Objective: Develop and deploy the measurement science to support the development and implementation of the most efficient and cost effective space-conditioning options for energy-efficient buildings.
What is the new technical idea? The unique aspects of high-efficiency homes dictate new solutions for space conditioning equipment. Because of tighter envelopes and better insulation, high-efficiency homes are less sensitive to the external environment and more sensitive to internal loads. Thus, cooling systems must be able to cope with higher moisture removal demands (higher latent loads) as a percentage of the overall cooling demand. An additional consideration for heat pumps in new homes is the integration of outdoor air mechanical ventilation systems, which are required to maintain indoor air quality for buildings with tighter envelopes.

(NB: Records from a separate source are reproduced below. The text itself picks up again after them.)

theorem runEvents_cons {e : Event} {s t : State} (h : applyEvent e s = .next t) (es : List Event) :
    runEvents (e :: es) s = runEvents es t := by
  simp only [runEvents, h]

/-! ## Canonical memories -/

theorem Memory.wfFrom_cons {lo a : Nat} {b : Byte} {m : Memory} :
    Memory.wfFrom lo ((a, b) :: m) = true ↔ lo ≤ a ∧ a < 4096 ∧ b ≠ Memory.unlisted a ∧ m.wfFrom (a + 1) = true := by
  simp [Memory.wfFrom, and_assoc]

theorem Memory.read_cons_same (a : Nat) (b : Byte) (m : Memory) : Memory.read ((a, b) :: m) a = b := if_pos rfl

theorem Memory.read_cons_ne {a x : Nat} (b : Byte) (m : Memory) (h : x ≠ a) :
    Memory.read ((a, b) :: m) x = m.read x := if_neg h

/-- The first listed address is the first that differs from the reset content, so a canonical memory with the same reads
lists nothing before it. -/
theorem Memory.not_wfFrom_after_head {lo a : Nat} {b : Byte} {m m' : Memory} (h : Memory.wfFrom lo ((a, b) :: m) = true)
    (hread : ∀ x, x < 4096 → Memory.read ((a, b) :: m) x = m'.read x) : ¬ m'.wfFrom (a + 1) = true := by
  intro h'
  obtain ⟨_, ha, hb, _⟩ := Memory.wfFrom_cons.1 h
  have hsame := hread a ha
  rw [Memory.read_cons_same, Memory.read_of_wfFrom h' (Nat.lt_succ_self a)] at hsame
  exact hb hsame

/-- The tails of canonical memories with the same first address and the same reads read the same. -/
theorem Memory.tail_read_eq {a : Nat} {b b' : Byte} {m m' : Memory} (hm : m.wfFrom (a + 1) = true)
    (hm' : m'.wfFrom (a + 1) = true)
    (hread : ∀ x, x < 4096 → Memory.read ((a, b) :: m) x = Memory.read ((a, b') :: m') x) (x : Nat) (hx : x < 4096) :
    m.read x = m'.read x := by
  by_cases hxa : x = a
  · rw [Memory.read_of_wfFrom hm (by omega), Memory.read_of_wfFrom hm' (by omega)]
  · simpa only [Memory.read_cons_ne _ _ hxa] using hread x hx

theorem Memory.eq_of_read_eq {lo : Nat} {m m' : Memory} (hm : m.wfFrom lo = true) (hm' : m'.wfFrom lo = true)
    (hread : ∀ x, x < 4096 → m.read x = m'.read x) : m = m' := by
  induction m generalizing lo m' with
  | nil =>
    cases m' with
    | nil => rfl
    | cons c' m' => exact absurd rfl (Memory.not_wfFrom_after_head hm' fun x hx => (hread x hx).symm)
  | cons c m ih =>
    obtain ⟨a, b⟩ := c
    cases m' with
    | nil => exact absurd rfl (Memory.not_wfFrom_after_head hm hread)
    | cons c' m' =>
      obtain ⟨a', b'⟩ := c'
      obtain ⟨_, ha, hb, htail⟩ := Memory.wfFrom_cons.1 hm
      obtain ⟨_, ha', hb', htail'⟩ := Memory.wfFrom_cons.1 hm'
      rcases Nat.lt_trichotomy a a' with hlt | rfl | hlt
      · exact absurd (Memory.wfFrom_cons.2 ⟨hlt, ha', hb', htail'⟩) (Memory.not_wfFrom_after_head hm hread)
      · have hbb : b = b' := by simpa only [Memory.read_cons_same] using hread a ha
        rw [hbb, ih htail htail' (Memory.tail_read_eq htail htail' hread)]
      · exact absurd (Memory.wfFrom_cons.2 ⟨hlt, ha, hb, htail⟩)
          (Memory.not_wfFrom_after_head hm' fun x hx => (hread x hx).symm)

/-! ## The obligations -/

/-- Settles O12: the waiting check, the instructions and the report of an unknown word each keep the invariants. -/
theorem stepKeepsTheInvariants : Obligations.StepKeepsTheInvariants := by
  unfold Obligations.StepKeepsTheInvariants
  intro s t hinv hstep
  exact of_answer (step_keeps_inv hinv) hstep

/-- Settles O13, by induction on the list of events. -/
theorem everyRunOfEventsKeepsTheInvariants : Obligations.EveryRunOfEventsKeepsTheInvariants := by
  unfold Obligations.EveryRunOfEventsKeepsTheInvariants
  intro es
  induction es with
  | nil => exact fun s hinv _ => ⟨s, rfl, hinv⟩
  | cons e es ih =>
    intro s hinv hfit
    obtain ⟨t, ht, htinv⟩ := applyEvent_keeps_inv (e := e) hinv fun bytes he => hfit bytes (he ▸ List.mem_cons_self)
    rw [runEvents_cons ht]
    exact ih t htinv fun bytes hmem => hfit bytes (List.mem_cons_of_mem e hmem)

/-- Settles O14: each operation an instruction uses has its frame, and the footprint lists what the operation writes. -/
theorem noInstructionWritesOutsideItsFootprint : Obligations.NoInstructionWritesOutsideItsFootprint := by
  unfold Obligations.NoInstructionWritesOutsideItsFootprint
  intro i s t h
  exact exec_frame h

/-- Settles O15: a waiting check reports nothing, an instruction at most one record, an unknown word one. -/
theorem stepAppendsAtMostOneRecord : Obligations.StepAppendsAtMostOneRecord := by
  unfold Obligations.StepAppendsAtMostOneRecord
  intro s t h
  obtain ⟨r, _, hs⟩ | ⟨i, _, _, hs⟩ | ⟨op, _, _, hs⟩ := step_cases s
  · obtain ⟨hf, _⟩ := of_answer (awaitKeyStep_answers_in_frame r s) (hs.symm.trans h)
    exact .inl (hf.diag rfl)
  · exact exec_diag (s := s.afterFetch) (hs.symm.trans h)
  · cases hs.symm.trans h
    exact .inr ⟨_, rfl⟩

/-- Settles O17: neither a waiting check nor a report takes a draw, and of the instructions RND alone does. -/
theorem stepLeavesKeysAndTakesDrawsOnlyForRnd : Obligations.StepLeavesKeysAndTakesDrawsOnlyForRnd := by
  unfold Obligations.StepLeavesKeysAndTakesDrawsOnlyForRnd
  intro s t h
  obtain ⟨r, _, hs⟩ | ⟨i, hmode, hdec, hs⟩ | ⟨op, _, _, hs⟩ := step_cases s
  · obtain ⟨hf, _⟩ := of_answer (awaitKeyStep_answers_in_frame r s) (hs.symm.trans h)
    exact ⟨hf.keys, .inl (hf.draws rfl)⟩
  · have hexec : exec i s.afterFetch = .next t := hs.symm.trans h
    refine ⟨(exec_frame hexec).keys, ?_⟩
    obtain hsame | ⟨⟨x, nn, rfl⟩, hone⟩ := exec_draws hexec
    · exact .inl hsame
    · exact .inr ⟨⟨hmode, x, nn, hdec⟩, hone⟩
  · cases hs.symm.trans h
    exact ⟨rfl, .inl rfl⟩

/-- Settles O20, by induction on one of the two memories. -/
theorem canonicalMemoriesWithEqualReadsAreEqual : Obligations.CanonicalMemoriesWithEqualReadsAreEqual := by
  unfold Obligations.CanonicalMemoriesWithEqualReadsAreEqual
  intro m m' hm hm' hread
  exact Memory.eq_of_read_eq hm hm' hread

/-- Settles O57, by induction on the number of ticks. -/
theorem ticksHoldTheTimersAtZero : Obligations.TicksHoldTheTimersAtZero := by
  unfold Obligations.TicksHoldTheTimersAtZero
  intro k
  induction k with
  | zero => exact fun s => ⟨s, rfl, rfl, rfl, by simp [soundOn], rfl, Frame.refl _ s⟩
  | succ k ih =>
    intro s
    obtain ⟨t, hrun, hdt, hst, hsound, hpc, hframe⟩ := ih (tick s)
    rw [tick_dt, countDown_toNat] at hdt
    rw [tick_st, countDown_toNat] at hst hsound
    refine ⟨t, ?_, by omega, by omega, hsound.trans (by omega), hpc, (Frame.of_tick s).trans hframe⟩
    rw [List.replicate_succ, runEvents_cons rfl]
    exact hrun

/-- Settles O59: the image lies below 0x1000, so that no address of the store wraps. -/
theorem loadWritesTheImage : Obligations.LoadWritesTheImage := by
  unfold Obligations.LoadWritesTheImage
  intro bytes s hwf
  refine ⟨fun hfit => ?_, fun hlong => loadImage_of_too_long hlong s⟩
  have haddr : ∀ j < bytes.length, addrOf (0x200 + j) = 0x200 + j := fun j hj => addrOf_of_lt (by omega)
  refine ⟨_, loadImage_of_fits hfit s, fun j hj => ?_, Memory.wf_writeBytes bytes hwf _, rfl, ?_⟩
  · have hread := Memory.read_writeBytes bytes hwf 0x200 (by omega) hj
    rwa [haddr j hj] at hread
  · refine { Frame.refl _ s with bytes := fun a ha => ?_ }
    refine Memory.read_writeBytes_ne bytes s.mem 0x200 fun j hj heq => ha ?_
    exact List.mem_map.2 ⟨j, List.mem_range.2 hj, (heq.trans (haddr j hj)).symm⟩

/-- Settles O11: the pc is 0x200, the stack is empty and memory lists nothing. -/
theorem resetMeetsTheInvariants : Obligations.ResetMeetsTheInvariants := State.reset_inv

end Sys2Proof.Machine

/-!
PROOFS of the statements about the memory (spec/20_memory.md): the word at an address, the registers stored at I, and the
two values of MEM_OOB.
-/
namespace Sys2Proof.Machine

/-! ## Words in memory (R62, R63) -/

/-- The word at an address is big-endian. -/
theorem Memory.wordAt_toNat (m : Memory) (a : Nat) :
    (m.wordAt a).toNat = 256 * (m.read (addrOf a)).toNat + (m.read (addrOf (a + 1))).toNat :=
  wordOfBytes_toNat _ _

/-- Reducing the start of a run of addresses leaves the run where it was. -/
@[simp] theorem addrOf_addrOf_add (e k : Nat) : addrOf (addrOf e + k) = addrOf (e + k) := Nat.mod_add_mod _ _ _

/-- The run of addresses from `A(I)` up is the run of the accesses at I. -/
theorem State.addrOf_indexAddr_zero_add (s : State) (k : Nat) : addrOf (s.indexAddr 0 + k) = s.indexAddr k :=
  addrOf_addrOf_add _ _

/-- A store of V0 to Vx at I leaves Vr at `A(I + r)` (spec/43_index_memory.md R194). -/
theorem Memory.read_writeBytes_regsUpTo {s : State} (hwf : s.mem.wf = true) {x r : Reg} (hr : r ≤ x) :
    (s.mem.writeBytes s.i.toNat (s.regsUpTo x)).read (s.indexAddr r.val) = s.reg r := by
  have hlength := s.regsUpTo_length x
  have hlt : r.val < (s.regsUpTo x).length := hlength ▸ Nat.lt_succ_of_le hr
  calc (s.mem.writeBytes s.i.toNat (s.regsUpTo x)).read (s.indexAddr r.val)
      = (s.regsUpTo x)[r.val] := Memory.read_writeBytes _ hwf _ (by omega) hlt
    _ = (s.regsUpTo x).getD r.val 0 := (List.getD_eq_getElem _ _ hlt).symm
    _ = s.reg r := s.regsUpTo_getD x r hr 0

The overall concept of the project is to use the cooling and heating loads measured in the Net-Zero Energy Residential Test Facility (NZERTF) to explore various energy technologies in search of the most effective and economical options for energy-efficient homes. The focus of the study is on enhancing the efficiency of the equipment in the NZERTF. However, a broader impact of the study will be attained by extrapolating the NZERTF results to different climatic regions and longer timeframes using a building simulation model developed on the TRNSYS platform. Special consideration will be given to exploring and understanding the performance of geothermal heat exchangers (GHXs) and systems. The project will also advance simulation tools for designing high-efficiency heat pump systems, and will involve some considerations for proper equipment commissioning since faulty equipment installation can negate efficiency benefits otherwise attainable with high-efficiency air conditioners and heat pumps.
What is the research plan? Task 1 involves using a TRNSYS building simulation model to broaden the impact and guide the direction of the experimental research conducted on the NZERTF. Previously, the model was validated using the NZERTF annual performance data (July 2013 – June 2014). Additionally, the TRNSYS building simulation model was used to evaluate the energy merits of different space-conditioning technologies to provide guidance for NZERTF options beyond those used in the initial baseline tests. The considered technologies included: air-source heat pump versus ground-source heat pump; heat recovery ventilator versus enthalpy recovery ventilator; and heat pump water heater versus solar-assisted electric water heater. In the upcoming year, the analysis of these options will be extended to economic merits.
Task 2 initiates the project’s effort to study the performance of a high-efficiency combined appliance ground-source heat-pump and heat pump water heater (GSHP/HPWH), which provides both space-conditioning (SC) and water heating (WH). A test rig for evaluating ground-source systems will be set up in the Large Environmental Refrigeration Chamber, and a GSHP/HPWH using an HFC refrigerant (R410A) will be procured, instrumented, and tested under controlled conditions to obtain its baseline performance data. The system performance will be characterized while operating as a GSHP only, and as a GSHP/HPWH. In future years, the GSHP/HPWH will be installed in the NZERTF, where its performance will be recorded under cooling and heating operation. The system will first be tested as a GSHP only for 12 months, and then as a GSHP/HPWH for another 12 months. These measurements will be analyzed to establish performance merits of a ground-source heat pump versus that of the air-source heat pump and HPWH used at the NZERTF during the earlier annual studies.
Task 3 entails a study of a carbon dioxide (CO2) geothermal air conditioner. Previously, a prototype water-to-air air conditioner using CO2 as a refrigerant was installed and instrumented in an environmental chamber. In the current year, shake-down tests and performance measurements of the CO2 air conditioner at standard rating conditions will be taken. In future years, an extensive test matrix will be developed and executed to allow determining the seasonal energy consumption based on the measured NZERTF cooling loads. The use of CO2 is a significant novelty of the study. Application of CO2 in a geothermal air conditioner may allow for holding the thermodynamic cycle below the CO2 critical temperature, which should result in good performance. The performance of the CO2 will be compared to the system employing a conventional refrigerant (R410A) from Task 2.
Task 4 entails the development and implementation of novel optimization methods in the EVAP-COND tool for designing air-to-refrigerant heat exchangers (evaporators and condensers). Version 4.0, released in FY2014, included the predefined “hair pin” pattern option, which improved the manufacturability of generated designs. Following that release, the model was expanded to allow simulations with low global-warming-potential refrigerant mixtures. The robustness of EVAP and COND simulators were updated to accommodate high-glide zeotropic mixtures. In preparation for release of Version 5 with the capability to simulate large heat exchangers with up to 10 depth rows (the current limit is five depth rows), the condenser simulator was upgraded to 10 depth rows. This upgrade will be implemented in the evaporator model in the upcoming year. We will also initiate the development of a new graphical user interface to facilitate the new modeling capabilities.